If you monitor your conversations with people, you'll find there are regular misses where one person either mishears words, doesn't understand what's said, or misinterprets a subtext.

We cut human conversations a lot of slack. We're used to thinking of humans as independent agents, and there are social conventions about asking for more information and admitting - or sometimes denying - mistakes.

But there's an unconscious expectation that AI should operate at a better-than-human level before it's considered reliable.

We're more likely to think "Stupid machine!" if something isn't understood than we would with a human. So AI will have to cross the Uncanny Turning Valley before we really trust it. And because we're dealing with automated interpretations of human agency, errors will be harder to forgive.

You can already see this with driverless cars, where any accident is considered a failure. Even though statistically an AI may be much safer than the average human, it's not considered good enough unless it can deal with situations that an average human would have no hope of dealing with.

1 comments

> we unconsciously demand AI should be better than average human performance.

Yeah I agree it's an unfair demand.

Especially given how much more powerful human brains are than computers we should perhaps be having a go a humans for not trying hard enough.

The wins of things like Go and Chess by computers has been down played because humans 'only' learned that stuff 100,000 years ago.

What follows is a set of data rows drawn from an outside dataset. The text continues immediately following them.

-- ==== Sys2Proof/Laws/Service.lean ====
section
/-! SUPPORT. What each operation may change: frames, tracking, requests, timetable and signals. One lemma per operation of
`Machine/Ops.lean`, `Machine/Tracker.lean`, `Machine/Requests.lean`, `Machine/Timetable.lean`, `Machine/Aspects.lean`. -/

namespace Sys2Proof.Machine

/-! ## Updates written in place -/

theorem newest_goes (x : Option Nat) (e : Ev) : Ev.Goes [] e { e with newest := x } := Machine.Goes.refl _ _
theorem granted_goes (x : List Nat) (e : Ev) : Ev.Goes [] e { e with granted := x } := Machine.Goes.refl _ _
theorem signals_goes (x : List Nat) (e : Ev) : Ev.Goes [] e { e with signals := x } := Machine.Goes.refl _ _

theorem reception_goes (x : Option Arrival) (e : Ev) : Ev.Goes [.reception] e { e with u.clu.reception := x } :=
  ⟨by intro p hp; cases p <;> first | exact absurd (by decide) hp | simp [Part.agree], id, .refl _⟩

theorem stop_goes (x : StopState) (e : Ev) : Ev.Goes [.stop] e { e with u.ase.stop := x } :=
  ⟨by intro p hp; cases p <;> first | exact absurd (by decide) hp | simp [Part.agree], id, .refl _⟩

theorem republishTimer_goes (x : Timer) (e : Ev) : Ev.Goes [.republish] e { e with u.bkt.republish := x } :=
  ⟨by intro p hp; cases p <;> first | exact absurd (by decide) hp | simp [Part.agree], id, .refl _⟩

theorem loadEntry_goes (i : Nat) (x : Option Entry) (e : Ev) :
    Ev.Goes [.entries] e { e with u.entries := e.u.entries.set i x } :=
  ⟨by intro p hp; cases p <;> first | exact absurd (by decide) hp | simp [Part.agree],
   by simp [Units.sound, Units.sized, Units.clearHoldsNothing], .refl _⟩


/-! ## Ops -/

theorem answer_goes (v : Env) (dest : Nat) (k : FrameKind) (item : Nat) (c : Code) (e : Ev) :
    Ev.Goes [.counters, .slots, .transmitter] e (e.answer v dest k item c) := by
  unfold Ev.answer
  try dsimp only
  repeat' first
    | with_reducible apply Ev.Goes.refl
    | decide
    | split
    | with_reducible apply Ev.Goes.after ?_ (send_goes _ _ _ _ _) ?_

theorem report_goes (v : Env) (dest : ReportTo) (n : Nat) (o : RouteOutcome) (e : Ev) :
    Ev.Goes [.counters, .slots, .transmitter] e (e.report v dest n o) := by
  unfold Ev.report
  try dsimp only
  repeat' first
    | with_reducible apply Ev.Goes.refl
    | decide
    | split
    | with_reducible apply Ev.Goes.after ?_ (send_goes _ _ _ _ _) ?_

theorem reportCode_goes (v : Env) (dest : ReportTo) (n : Nat) (o : RouteOutcome) (c : Code) (item : Item) (owners : Nat) (e : Ev) :
    Ev.Goes [.counters, .slots, .transmitter] e (e.reportCode v dest n o c item owners) := by
  unfold Ev.reportCode
  try dsimp only
  repeat' first
    | with_reducible apply Ev.Goes.refl
    | decide
    | split
    | with_reducible apply Ev.Goes.after ?_ (send_goes _ _ _ _ _) ?_

theorem publishAll_goes (v : Env) (e : Ev) :
    Ev.Goes [.marks] e (e.publishAll v) := by
  unfold Ev.publishAll
  try dsimp only
  repeat' first
    | with_reducible apply Ev.Goes.refl
    | decide
    | with_reducible apply Ev.Goes.trans ?_ (Ev.Goes.foldl (fun _ _ => ?_) _ _)
    | split
    | with_reducible apply Ev.Goes.after ?_ (publish_goes _ _ _) ?_
    | with_reducible apply Ev.Goes.after ?_ (publishSignal_goes _ _ _) ?_

theorem setHolders_goes (v : Env) (bs : List Nat) (h : Holder) (e : Ev) :
    Ev.Goes [.holders, .carry] e (e.setHolders v bs h) := by
  unfold Ev.setHolders
  try dsimp only
  repeat' first
    | with_reducible apply Ev.Goes.refl
    | decide
    | with_reducible apply Ev.Goes.trans ?_ (Ev.Goes.foldl (fun _ _ => ?_) _ _)
    | split
    | with_reducible apply Ev.Goes.after ?_ (setHolder_goes _ _ _ _) ?_


/-! ## Tracker -/

/-- R21: a block that has become OCCUPIED takes its train. -/
theorem trackOccupied_goes (v : Env) (b : Nat) (e : Ev)
    (hb : b < e.u.bkt.blocks.length → (e.u.block b).occupied = true) :
    Ev.Goes [.occupancy, .carry, .marks, .slots] e (e.trackOccupied v b) := by
  have k : ∀ t d, Ev.Goes [.occupancy, .carry, .marks, .slots] e (e.setTrain v b t d) := fun t d =>
    (setTrain_goes v b t d e fun h => .inl (hb h)).mono (by decide)
  unfold Ev.trackOccupied
  split
  · exact (k _ _).after (setCarry_goes _ _) (by decide)
  · split
    · exact k _ _
    · exact (k _ _).after (link_addStray_goes _ _) (by decide)

theorem searchTag_goes (v : Env) (b : Nat) (t : Nat) (e : Ev) :
    Ev.Goes [.slots] e (e.searchTag v b t) := by
  unfold Ev.searchTag
  try dsimp only
  repeat' first
    | with_reducible apply Ev.Goes.refl
    | decide
    | split
    | with_reducible apply Ev.Goes.after ?_ (link_addLostTag_goes _ _) ?_

theorem trackClear_goes (v : Env) (b : Nat) (e : Ev) :
    Ev.Goes [.occupancy, .marks, .slots] e (e.trackClear v b) := by
  have k : Ev.Goes [.occupancy, .marks, .slots] e (e.setTrain v b .none .unknown) :=
    (setTrain_goes v b .none .unknown e fun _ => .inr ⟨rfl, rfl⟩).mono (by decide)
  unfold Ev.trackClear
  dsimp only
  split
  · exact k
  · split
    · exact k.after (searchTag_goes _ _ _ _) (by decide)
    · exact k

theorem carryLapse_goes (v : Env) (e : Ev) :
    Ev.Goes [.carry, .slots] e (e.carryLapse v) := by
  unfold Ev.carryLapse
  try dsimp only
  repeat' first
    | with_reducible apply Ev.Goes.refl
    | decide
    | split
    | with_reducible apply Ev.Goes.after ?_ (searchTag_goes _ _ _ _) ?_
    | with_reducible apply Ev.Goes.after ?_ (setCarry_goes _ _) ?_

theorem reverseDeck_goes (v : Env) (d : Nat) (e : Ev) :
    Ev.Goes [.occupancy, .carry, .marks] e (e.reverseDeck v d) := by
  have k : Ev.Goes [.occupancy, .carry, .marks] e
      (if (e.u.block d).occupied then e.setTrain v d (e.u.block d).tag (reverseDir (e.u.block d).dir) else e) := by
    split
    · rename_i h
      exact (setTrain_goes _ _ _ _ _ fun _ => .inl h).mono (by decide)
    · exact .refl _ _
  unfold Ev.reverseDeck
  dsimp only
  split
  · exact k.after (setCarry_goes _ _) (by decide)
  · exact k

/-- R28: a TAG SET that passes its checks names an OCCUPIED block. -/
theorem tagSetCheck_none {v : Env} {u : Units} {b f : Nat} (h : tagSetCheck v u b f = none) :
    (u.block b).occupied = true := by
  unfold tagSetCheck at h
  repeat' split at h
  all_goals simp_all

theorem tagSet_goes (v : Env) (f : Frame) (e : Ev) :
    Ev.Goes [.occupancy, .carry, .counters, .marks, .slots, .transmitter] e (e.tagSet v f) := by
  unfold Ev.tagSet
  dsimp only
  split
  · exact (answer_goes _ _ _ _ _ _).mono (by decide)
  · rename_i h
    refine Ev.Goes.after ?_ (answer_goes _ _ _ _ _ _) (by decide)
    have k := setTrain_goes v _ (.known (tagField (f.payload.getD 1 0) (f.payload.getD 2 0)))
      (e.u.block (payloadAt f.payload 0)).dir e fun _ => .inl (tagSetCheck_none h)
    split
    · exact (k.mono (by decide)).after (setCarry_goes _ _) (by decide)
    · exact k.mono (by decide)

Personally I think that driverless cars work better as passive systems that augment humans for the moment rather than the dodgy crossover that is Autopilot. I think that car AIs can be trained to deal with extreme circumstances by running simulations of crashes millions of times over and then they're capable of taking over if the driver ever becomes unwell or hits black ice.

But this is all temporary, as soon as their vision systems match humans they will only ever improve over what we have. This Stanford self-driving car sliding between four perfect donuts is amazing [0].